> What is being asked
The answer must consist only of the lines from the line with "let inv := op" to the line with "(!ordW64 b && leAt b 0x14 4 != 0) ||", both included, exactly as they stand below.

> Provided information
-- ==== Sys2Proof/Machine/Resume.lean ====
section
/-!
DEFINITION. Resuming engines (02_address_translation.md R108 to R111, R882), and the ends of migration commands
(R87 to R90), which release the accesses they held.
-/

namespace Sys2Proof.Machine

/-- The access an engine holds is presented again (R108, R110). -/
def State.replay (s : State) (slot : Nat) (env : Env) : State :=
  let s := s.freeEngine slot
  match slotEngine slot with
  | (0, a) => s.replayArray a env
  | (1, g) => s.replayScoop g env
  | (2, ch) => if (s.chan ch).phase = .faulted then s.presentMove ch env else s
  | _ => s

/-- The access an engine holds completes with an error (R111, R882): a Taster's slot is abandoned, and a management core's access
returns an error to its firmware. -/
def State.abort (s : State) (slot : Nat) (env : Env) : State :=
  let s := s.freeEngine slot
  match slotEngine slot with
  | (0, a) => s.abortArray a
  | (1, g) => s.abortScoop g env
  | (2, ch) => if (s.chan ch).phase = .faulted then s.finishMove ch tsFaultAbort 0 else s
  | (3, _) => s
  | (_, k) => s.emit (.note "management core access error" [k])

/-- A resume whose TAG is not QUEUED is ignored and counted (R109). -/
def State.resumeTag (s : State) (p tag : Nat) (f : Nat → State) : State :=
  match s.taggedSlot p tag with
  | some slot => f slot
  | none => s.bump F.FLTQ_BAD_RESUME_COUNT p

/-- FLTQ_RESUME_REPLAY (R108): FLTQ_RESUME is written with ACTION 0. -/
def execFltqResumeReplay (src : Source) (p tag : Nat) (env : Env) (s : State) : Out :=
  run (.fltqResumeReplay src p tag env) <| s.clocked <| s.gated src .FLTQ_RESUME p fun s => s.resumeTag p tag fun k => s.replay k env

/-- FLTQ_RESUME_ABORT (R108, R111): FLTQ_RESUME is written with ACTION 1. -/
def execFltqResumeAbort (src : Source) (p tag : Nat) (env : Env) (s : State) : Out :=
  run (.fltqResumeAbort src p tag env) <| s.clocked <| s.gated src .FLTQ_RESUME p fun s => s.resumeTag p tag fun k => s.abort k env

/-- MGMT_FAULT_SERVICE (R882): management firmware consumes the next record of the management context's queue, writes an error
record for it, and resumes its engine with ACTION 1. -/
def execMgmtFaultService (env : Env) (s : State) : Out :=
  .next <| s.clocked <|
    if s.mgmtHead = s.mgmtTail then s
    else
      let b := sget [] s.mgmtRecs (s.mgmtHead % 1024)
      let tag := leAt b 8 2
      let s : State := { s with mgmtHead := (s.mgmtHead + 1) % 2048 }
      let s := s.record { cls := ecXLT, event := 4, inst := tag % 512, part := 0xFF, op := 1, cursor := BitVec.ofNat 64 (leAt b 16 8),
                          address := BitVec.ofNat 64 (leAt b 0 7), aux := bits (leAt b 7 1) 4 3 }
      match s.taggedSlot 128 tag with
      | some slot => s.abort slot env
      | none => s

/-- The accesses of a context that wait for a migration are checked again (R89). -/
def State.releaseWaiting (s : State) (c : Nat) (env : Env) : State :=
  ((s.engs.filter fun e => e.2.st = .waiting && e.2.flt.ctx == c).map (·.1)).foldl (fun s k => s.replay k env) s

/-- MIG_TO_DEVICE (R86, R87): the command at the head of the queue checks its pages and reads the non-resident ones from
their host IOVAs into the pool. -/
def execMigToDevice (c : Nat) (env : Env) (s : State) : Out :=
  run (.migToDevice c env) <| s.clocked <|
    match (s.ctx c).migs with
    | m :: _ =>
      if m.toHost || m.started || (s.ctx c).next.isSome then s
      else match s.migPages c m with
        | none => s.migEnd c mgBADPAGE
        | some l =>
          let todo := l.filter fun p => !(s.ctx c).resident.contains p.1
          ((s.setHeadMig c { m with started := true, busy := todo.map (·.1) }).migRead c env todo).releaseWaiting c env
    | [] => s

/-- Does an extent of a context touch one of some pool pages. -/
def State.touchesPool (s : State) (c va n : Nat) (pages : List Nat) : Bool :=
  (pieces va n).any fun p => (((s.ctx c).rangeAt (p.1 / pageBytes)).any fun r =>
    r.mode == modeMigrate && pages.contains (r.poolPage (p.1 / pageBytes)))

/-- The extents of the access in progress of a Scoop command: source rows, stamps and destination. -/
def ScoopCmd.extents (q : ScoopCmd) : List (Nat × Nat) :=
  (q.parts.flatMap fun p => (p.va, max 1 p.len) :: (p.stamp.map fun v => (v, 8)).toList) ++
    (if q.op = 0x21 then
      ((q.desc.bind fun d => updateRow d q.row).bind (·.stamp)).toList.map fun v => (v, 8)
     else [(q.dst, if q.op = 1 then q.width * tySize q.otype else (q.desc.map tdDelivered).getD 16)])

/-- Accesses that were translated to the pages before their residency bits were cleared and have not completed: moves
under way and rows of Scoop engines (R88). An array's reads and writes are made in one step. -/
def State.poolInUse (s : State) (c : Nat) (pages : List Nat) : Bool :=
  (s.chans.any fun e =>
    let x := e.2
    let end_ := fun (k va : Nat) => k == ekVA && (s.asOf (slotMover e.1) c).touchesPool c va (max 1 x.desc.extent) pages
    x.ctx == c && x.phase ≠ .idle && x.phase ≠ .faulted && (end_ x.desc.srcKind x.desc.src || end_ x.desc.dstKind x.desc.dst)) ||
  (s.scoops.any fun e => e.2.any fun q => q.ctx == c && q.issued &&
    q.extents.any fun x => (s.asOf (slotScoop e.1) c).touchesPool c x.1 x.2 pages)

/-- MIG_DRAIN_DONE (R88): the earlier accesses of the pages have completed; the pages are written to their host IOVAs. -/
def execMigDrainDone (c : Nat) (s : State) : Out :=
  run (.migDrainDone c) <| s.clocked <|
    match (s.ctx c).migs with
    | m :: _ =>
      if !m.toHost || !m.started || !m.moved.isEmpty || s.poolInUse c m.busy then s
      else
        let l := ((s.migPages c m).getD []).filter fun p => m.busy.contains p.1
        let s := l.foldl (fun s p =>
          let o := s.poolOffset c p.1
          let r := s.readMem o pageBytes
          ((s.noteRead o pageBytes).crossIn .east o pageBytes).hostData c p.2 (withImage o r.data r.poison) r.bad) s
        s.setHeadMig c { m with moved := m.busy }
    | [] => s

/-- MIG_TRANSFER_FAIL (R90): after the first `k` pages, a transfer of the running command fails with LAST_ERR `err`. -/
def execMigTransferFail (c err k : Nat) (env : Env) (s : State) : Out :=
  run (.migTransferFail c err k env) <| s.clocked <|
    match (s.ctx c).migs with
    | m :: _ =>
      if !m.started || (err == mgHOST_READ && m.toHost) || (err == mgHOST_WRITE && !m.toHost) || m.busy.length ≤ k then s
      else
        let pp := m.busy.getD k 0
        ((s.setHeadMig c { m with moved := m.busy.take k, busy := if m.toHost then m.busy.drop k else m.busy }).migFail c err pp).releaseWaiting c env
    | [] => s

/-- MIG_COMMAND_DONE (R87, R88, R108): every page of the command is moved; pages toward the device become resident after
an invalidate if INV asks, and the engine that RESUME_EN names is resumed. -/
def execMigCommandDone (c : Nat) (env : Env) (s : State) : Out :=
  run (.migCommandDone c env) <| s.clocked <|
    match (s.ctx c).migs with
    | m :: _ =>
      if !m.started || m.moved ≠ m.busy then s
      else
        let s := if m.inv && !m.toHost then s.invalidatePages c m.busy else s
        let x := s.ctx c
        let s := if m.toHost then s else s.setCtx c { x with resident := m.busy.foldl (fun l p => ninsert p l) x.resident }
        let s := s.migEnd c 0
        let s := if m.resume then s.resumeTag c m.tag fun k => s.replay k env else s
        s.releaseWaiting c env
    | [] => s

end Sys2Proof.Machine
end

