-- ==== Sys2Proof/Machine/Queues.lean ====
section
/-!
DEFINITION. Command queues (12_tile_streams_host.md R600 to R608, R616, R885), the interrupts that announce completion
records (R619 to R624), and the ordering unit (08_memory_model.md R404 to R411).
-/

namespace Sys2Proof.Machine

/-! ## Ordering entries (R404) -/

def ooRelease : Nat := 0x30
def ooAcquire : Nat := 0x31
def ooFence : Nat := 0x32
def ooInv : Nat := 0x33

/-- Statuses of R410. -/
def osOK : Nat := 0
def osFaultAbort : Nat := 1
def osTimeout : Nat := 2
def osError : Nat := 3
def osPoison : Nat := 4
def osPartitionReset : Nat := 5

def ordW64 (b : List Byte) : Bool := (leAt b 1 1).testBit 3
def ordInvEn (b : List Byte) : Bool := (leAt b 1 1).testBit 4
def ordSize (b : List Byte) : Nat := if ordW64 b then 8 else 4

/-- Reserved encodings of an ordering entry (R404, R13). -/
def orderReserved (b : List Byte) : Bool :=
  let op := leAt b 0 1
  let fl := leAt b 1 1
  let acq := op == ooAcquire
  let flagged := acq || op == ooRelease
  let inv := op == ooInv || (acq && ordInvEn b)
  decide (32 ≤ fl) || fl.testBit 1 || (fl.testBit 4 && !acq) || decide (3 < leAt b 2 1) ||
    (if acq then decide (2 < leAt b 3 1) else leAt b 3 1 != 0) ||
    (if acq then leAt b 4 4 == 0 || decide (1000000 < leAt b 4 4) else leAt b 4 4 != 0) ||
    (if flagged then leAt b 8 8 % ordSize b != 0 else leAt b 8 8 != 0) ||
    (!ordW64 b && leAt b 0x14 4 != 0) ||
    (if inv then leAt b 0x20 8 % 64 != 0 || leAt b 0x28 8 % 64 != 0 || decide (2 ^ 40 < leAt b 0x28 8) ||
        (leAt b 0x28 8 == 0) != (leAt b 0x20 8 == 0)
     else leAt b 0x20 8 != 0 || leAt b 0x28 8 != 0) ||
    !zeros b 0x30 16

/-! ## Fetching (R600 to R607) -/

/-- An entry starts only behind every earlier entry of its queue (R161, R405, R408). -/
def entryFenced (b : List Byte) : Bool := (leAt b 1 1).testBit 0 || leAt b 0 1 == ooRelease || leAt b 0 1 == ooFence

/-- Does a partition's entry carry an OP that R604 does not name, or a reserved encoding (R605). -/
def State.entryBad (s : State) (p : Nat) (b : List Byte) : Bool :=
  let op := leAt b 0 1
  if op = opCopyTile || op = opCopyRaw then descReserved b
  else if op = 0x20 || op = 0x21 then s.scoopReserved p b
  else if decide (ooRelease ≤ op) && decide (op ≤ ooInv) then orderReserved b
  else true

/-- Free records of the completion ring. -/
def State.cqFree (s : State) (p q : Nat) : Nat :=
  let k := qInst p q
  cqSize s p q - ringDist (cqSize s p q) (s.fld F.HIF_CQ_HEAD_INDEX k) (s.fld F.HIF_CQ_TAIL_INDEX k)

/-- May a queue fetch an entry now: it is enabled, not halted, has one, its partition is ACTIVE (R642), a completion
record is free (R606), and no ACQUIRE_WAIT of the queue is in progress (R407). -/
def State.canFetch (s : State) (p q : Nat) : Bool :=
  let k := qInst p q
  s.flag F.HIF_SQ_CTRL_EN k && !s.flag F.HIF_SQ_STATUS_HALTED k && s.partActive p &&
    s.fld F.HIF_SQ_HEAD_INDEX k != s.fld F.HIF_SQ_TAIL_INDEX k &&
    decide (s.fld F.HIF_SQ_STATUS_INFLIGHT k < s.cqFree p q) && !(s.queue p q).started.any (fun e => e.op == ooAcquire)

/-- The queue served next (R607): the present one while its turn lasts, else the next that can fetch. -/
def State.nextQueue (s : State) (p : Nat) : Option (Nat × PartSt) :=
  let x := s.ptn p
  if s.canFetch p x.turn && decide (x.burst < s.fld F.HIF_SQ_CTRL_BURST (qInst p x.turn)) then
    some (x.turn, { x with burst := x.burst + 1 })
  else
    ((List.range 16).map fun k => (x.turn + 1 + k) % 16).find? (s.canFetch p) |>.map fun q => (q, { x with turn := q, burst := 1 })

/-- Hand an entry to the unit that its OP names (R604). -/
def State.dispatch (s : State) (p q slot : Nat) (b : List Byte) : State :=
  let op := leAt b 0 1
  if op = opCopyTile || op = opCopyRaw then
    s.queueMove p (.queue p q slot) (descOf b)
  else { s with waitingCmds := s.waitingCmds ++ [(p, WorkSrc.queue p q slot, b)] }

/-- Fetch the entry at the head of a queue: a failed read halts it with RING_FAULT (R600), a bad entry with BAD_ENTRY
(R605), and an entry that waits for earlier ones stays where it is. -/
def State.fetch (s : State) (p q : Nat) (env : Env) : State :=
  let k := qInst p q
  let head := s.fld F.HIF_SQ_HEAD_INDEX k
  let slot := head % 65536
  let va := F.HIF_SQ_BASE_VA.get (s.rd .HIF_SQ_BASE k) * 64 + slot * 64
  if !s.ringMapped p va 64 .read then s.ringFault p q qeRingFault
  else
    let r := s.readVA p va 64 env
    let t := s.noteVA .east p va 64
    if r.err || r.bad then t.ringFault p q qeRingFault
    else if t.entryBad p r.data then t.haltQueue p q qeBadEntry
    else if entryFenced r.data && !(t.queue p q).started.isEmpty then s
    else
      let x := t.queue p q
      let e : EntrySt := { slot := slot, op := leAt r.data 0 1, cookie := leAt r.data 0x18 8, irq := (leAt r.data 1 1).testBit 2 }
      let t := (t.setFld F.HIF_SQ_HEAD_INDEX (ringAdd (sqSize t p q) head 1) k).setQueue p q { x with started := x.started ++ [e] }
      (t.syncInflight p q).dispatch p q slot r.data

/-- QUEUE_FETCH (R604): the partition's next queue fetches one entry. -/
def execQueueFetch (p : Nat) (env : Env) (s : State) : Out :=
  run (.queueFetch p env) <| s.clocked <|
    let s := s.codewords 1 env
    match s.nextQueue p with
    | none => s
    | some (q, x) => (s.setPtn p x).fetch p q env

/-! ## Registers of a queue -/

/-- Move HIF_SQ_TAIL, or set DB_ERR (R602). -/
def State.sqTail (s : State) (p q v : Nat) : State :=
  let k := qInst p q
  let n := sqSize s p q
  let head := s.fld F.HIF_SQ_HEAD_INDEX k
  let v := v % 2 ^ 17
  if v % 65536 < n && ringDist n head (s.fld F.HIF_SQ_TAIL_INDEX k) ≤ ringDist n head v && ringDist n head v ≤ n then
    s.setFld F.HIF_SQ_TAIL_INDEX v k
  else s.setFlag F.HIF_SQ_STATUS_DB_ERR true k

/-- A register write of HIF_SQ_TAIL: ignored with a memory doorbell (R603). -/
def State.writeSqTail (s : State) (p q v : Nat) : State :=
  if s.flag F.HIF_SQ_CTRL_DB_MEM (qInst p q) then s else s.sqTail p q v

/-- SQ_DOORBELL (R602). -/
def execSqDoorbell (src : Source) (p q v : Nat) (s : State) : Out :=
  run (.sqDoorbell src p q v) <| s.clocked <| s.gated src .HIF_SQ_TAIL (qInst p q) fun s => s.writeSqTail p q v

/-- A write of HIF_SQ_CTRL (R605, R608, R885). -/
def State.writeSqCtrl (s : State) (p q : Nat) (v : Word) : State × Nat :=
  let k := qInst p q
  let old := s.rd .HIF_SQ_CTRL k
  let was := F.HIF_SQ_CTRL_EN.get old != 0
  let now := F.HIF_SQ_CTRL_EN.get v != 0
  let log2 := F.HIF_SQ_CTRL_LOG2_ENTRIES.get v
  if log2 < 6 || 16 < log2 || F.HIF_SQ_CTRL_BURST.get v = 0 then (s, stRange)
  else if was && (log2 ≠ F.HIF_SQ_CTRL_LOG2_ENTRIES.get old || F.HIF_SQ_CTRL_DB_MEM.get v ≠ F.HIF_SQ_CTRL_DB_MEM.get old) then
    (s, stState)
  else
    let s := s.plainWrite .HIF_SQ_CTRL k v
    let s := if now && !was then
        let s := (s.setFld F.HIF_SQ_HEAD_INDEX 0 k).setFld F.HIF_SQ_TAIL_INDEX 0 k
        let s := (s.setFld F.HIF_CQ_HEAD_INDEX 0 k).setFld F.HIF_CQ_TAIL_INDEX 0 k
        s.setQueue p q { s.queue p q with raised := false, unreached := false }
      else s
    let s := s.syncInflight p q
    if F.HIF_SQ_CTRL_RESUME.get v = 0 || !s.flag F.HIF_SQ_STATUS_HALTED k || s.fld F.HIF_SQ_STATUS_ERR k ≠ qeBadEntry then (s, stOK)
    else
      let s := if F.HIF_SQ_CTRL_SKIP.get v = 0 then s
        else s.setFld F.HIF_SQ_HEAD_INDEX (ringAdd (sqSize s p q) (s.fld F.HIF_SQ_HEAD_INDEX k) 1) k
      ((s.setFlag F.HIF_SQ_STATUS_HALTED false k).setFld F.HIF_SQ_STATUS_ERR qeNone k, stOK)

/-- SQ_ENABLE (R608): HIF_SQ_CTRL is written with EN 1 and the other fields of `v`. -/
def execSqEnable (src : Source) (p q : Nat) (v : Word) (s : State) : Out :=
  run (.sqEnable src p q v) <| s.clocked <| s.guarded src .HIF_SQ_CTRL (qInst p q) fun s => s.writeSqCtrl p q (F.HIF_SQ_CTRL_EN.put v 1)

/-- SQ_DISABLE (R608): HIF_SQ_CTRL is written with EN 0 and the other fields of `v`. -/
def execSqDisable (src : Source) (p q : Nat) (v : Word) (s : State) : Out :=
  run (.sqDisable src p q v) <| s.clocked <| s.guarded src .HIF_SQ_CTRL (qInst p q) fun s => s.writeSqCtrl p q (F.HIF_SQ_CTRL_EN.put v 0)

/-- RESUME (R605): HIF_SQ_CTRL is written with RESUME, its other fields as they are. -/
def execResume (src : Source) (p q : Nat) (s : State) : Out :=
  run (.resume src p q) <| s.clocked <| s.guarded src .HIF_SQ_CTRL (qInst p q) fun s =>
    s.writeSqCtrl p q (F.HIF_SQ_CTRL_RESUME.put (s.rd .HIF_SQ_CTRL (qInst p q)) 1)

/-- RESUME_SKIP (R605): RESUME with SKIP. -/
def execResumeSkip (src : Source) (p q : Nat) (s : State) : Out :=
  run (.resumeSkip src p q) <| s.clocked <| s.guarded src .HIF_SQ_CTRL (qInst p q) fun s =>
    s.writeSqCtrl p q (F.HIF_SQ_CTRL_SKIP.put (F.HIF_SQ_CTRL_RESUME.put (s.rd .HIF_SQ_CTRL (qInst p q)) 1) 1)

/-- A write of HIF_CQ_HEAD (R616, R622). -/
def State.writeCqHead (s : State) (p q v : Nat) : State :=
  let k := qInst p q
  let v := v % 2 ^ 17
  if headOk (cqSize s p q) (s.fld F.HIF_CQ_HEAD_INDEX k) (s.fld F.HIF_CQ_TAIL_INDEX k) v then
    (s.setFld F.HIF_CQ_HEAD_INDEX v k).setQueue p q { s.queue p q with raised := false }
  else s

/-- CQ_HEAD_WRITE (R622). -/
def execCqHeadWrite (src : Source) (p q v : Nat) (s : State) : Out :=
  run (.cqHeadWrite src p q v) <| s.clocked <| s.gated src .HIF_CQ_HEAD (qInst p q) fun s => s.writeCqHead p q v

/-- COMPLETION_RECORD_PERFORMED (R620, R622): the oldest record write of a queue has been performed, or has failed: then
the queue halts with CQ_FAULT and loses the records behind it (R885). -/
def execCompletionRecordPerformed (p q : Nat) (ok : Bool) (s : State) : Out :=
  run (.completionRecordPerformed p q ok) <| s.clocked <|
    let x := s.queue p q
    let k := qInst p q
    match x.records with
    | [] => s
    | r :: rest =>
      if ok then
        let s := s.setFld F.HIF_CQ_TAIL_INDEX (ringAdd (cqSize s p q) (s.fld F.HIF_CQ_TAIL_INDEX k) 1) k
        let up := r.irq && !x.raised
        let s := (s.setQueue p q { x with records := rest, raised := x.raised || up }).syncInflight p q
        s.when up fun s => s.raiseVec p (s.fld F.HIF_SQ_CTRL_VEC k)
      else ((s.setQueue p q { x with records := [] }).ringFault p q qeCqFault).syncInflight p q
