-- ==== Sys2Proof/Machine/Switch.lean ====
section
/-!
DEFINITION. The switch core (11_yalig_transactions.md): ingress and its discards, the resequencer, egress, transit of
detoured packets, SACK and retransmission, and the management packets.
-/

namespace Sys2Proof.Machine

/-! ## Credits of the ingress (R488 to R491, R554) -/

/-- Give credits of a pool back to the neighbour (pool: VC, or 8 + VC for transit). They go out with the next sequenced
FLIT that the replay buffer has room for. -/
def poolIndex (pool : Nat) : Nat := if pool < 8 then pool else pool - 2

def LinkSt.owe (x : LinkSt) (pool n : Nat) : LinkSt :=
  let o := (x.owed ++ List.replicate 12 0).take 12
  { x with owed := o.set (poolIndex pool) (o.getD (poolIndex pool) 0 + n) }

/-- Pairs for the LCWs of one FLIT. -/
def pairUp : List (Nat × Nat) → List (List (Nat × Nat))
  | a :: b :: r => [a, b] :: pairUp r
  | [a] => [[a]]
  | [] => []

def State.flushCredits (s : State) (l : Nat) : State :=
  let x := s.link l
  let due := (List.range 12).filterMap fun i =>
    let n := min 4095 (x.owed.getD i 0)
    if n = 0 then none else some (if i < 6 then i else i + 2, n)
  if due.isEmpty || s.replayFull l 1 || !s.linkUp l then s
  else
    let x' := { x with owed := (List.range 12).map fun i => x.owed.getD i 0 - min 4095 (x.owed.getD i 0) }
    (s.setLink l x').sendSeq l ((pairUp due).map fun c => x.lcw loNONE 0 c) [] []

/-- A packet's cells of an ingress link's reserve are free again. -/
def State.freeIngress (s : State) (l pool n : Nat) : State :=
  if 5 < pool % 8 || !s.linkUp l then s else (s.setLink l ((s.link l).owe pool n)).flushCredits l

/-! ## The shared area (R553, R554) -/

/-- Free cells outside all reserves. -/
def State.sharedFree (s : State) : Nat :=
  3145728 - (96 * 6 * s.fld F.SWC_RSV_ORD + 64 * 6 * s.fld F.SWC_RSV_TRN) -
    (s.switch.filter (·.shared)).foldl (fun n w => n + w.pkt.cells) 0

/-- Is a received packet charged to the shared area: the cells queued for its egress port and TC are fewer than α times
the free cells. -/
def State.chargesShared (s : State) (w : SwPkt) : Bool :=
  let port := fun (v : SwPkt) => ((s.egress v).map (·.1)).head?
  let queued := (s.switch.filter fun v => v.pkt.tc == w.pkt.tc && port v == port w).foldl (fun n v => n + v.pkt.cells) 0
  decide (queued * 8 < 2 ^ s.fld F.SWC_CFG_ALPHA * s.sharedFree)

/-! ## The resequencer (R531, R532) -/

/-- Send a SACK on a receiving stream: to a node, or over an uplink group (node 256 + group). -/
def State.sendSack (s : State) (n vc : Nat) : State :=
  let x := s.rx (n * 8 + vc)
  let s := s.setRx (n * 8 + vc) { x with due := 0, seen := false }
  let p : Packet := { op := opSACK, dst := n % 256, src := s.node, vc := 1, tc := 7, seq := (x.next + 65535) % 65536, off := vc }
  s.enterSwitch { pkt := p, ingress := 97, group := if 256 ≤ n then some (n - 256) else none, num := 0 }

/-- A packet is delivered to the home agents or the engines. -/
def State.deliver (s : State) (p : Packet) : State :=
  { s.mirror (homePort p false) 1 p true false with inbox := s.inbox ++ [p] }

/-- Take held packets that now follow in order; `fuel` bounds them. -/
def takeHeld : Nat → RxStream → RxStream × List Packet
  | 0, x => (x, [])
  | k + 1, x =>
    match x.held.find? fun p => p.seq == x.next with
    | none => (x, [])
    | some p =>
      let r := takeHeld k { x with next := (x.next + 1) % 65536, held := x.held.erase p }
      (r.1, p :: r.2)

/-- A sequenced packet arrives on a stream; what is delivered in order is handed to `f` (R531), and a SACK goes out at
least every 32 delivered packets (R532). -/
def State.reseq (s : State) (n : Nat) (p : Packet) (f : State → Packet → State) : State :=
  let k := n * 8 + p.vc
  let x := s.rx k
  let d := (p.seq + 65536 - x.next) % 65536
  if 32768 ≤ d then (s.bump F.YT_SEQ_DUP_COUNT).setRx k { x with seen := true }
  else if 512 ≤ d then s.bump F.YT_SEQ_WINDOW_COUNT
  else if d ≠ 0 then s.setRx k { x with seen := true, held := if x.held.any fun q => q.seq == p.seq then x.held else x.held ++ [p] }
  else
    let r := takeHeld 512 { x with next := (x.next + 1) % 65536 }
    let l := p :: r.2
    let s := s.setRx k { r.1 with due := x.due + l.length, seen := true }
    let s := l.foldl f s
    if 32 ≤ x.due + l.length then s.sendSack n p.vc else s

> Solution for this problem
  let inv := op == ooInv || (acq && ordInvEn b)
  decide (32 ≤ fl) || fl.testBit 1 || (fl.testBit 4 && !acq) || decide (3 < leAt b 2 1) ||
    (if acq then decide (2 < leAt b 3 1) else leAt b 3 1 != 0) ||
    (if acq then leAt b 4 4 == 0 || decide (1000000 < leAt b 4 4) else leAt b 4 4 != 0) ||
    (if flagged then leAt b 8 8 % ordSize b != 0 else leAt b 8 8 != 0) ||
    (!ordW64 b && leAt b 0x14 4 != 0) ||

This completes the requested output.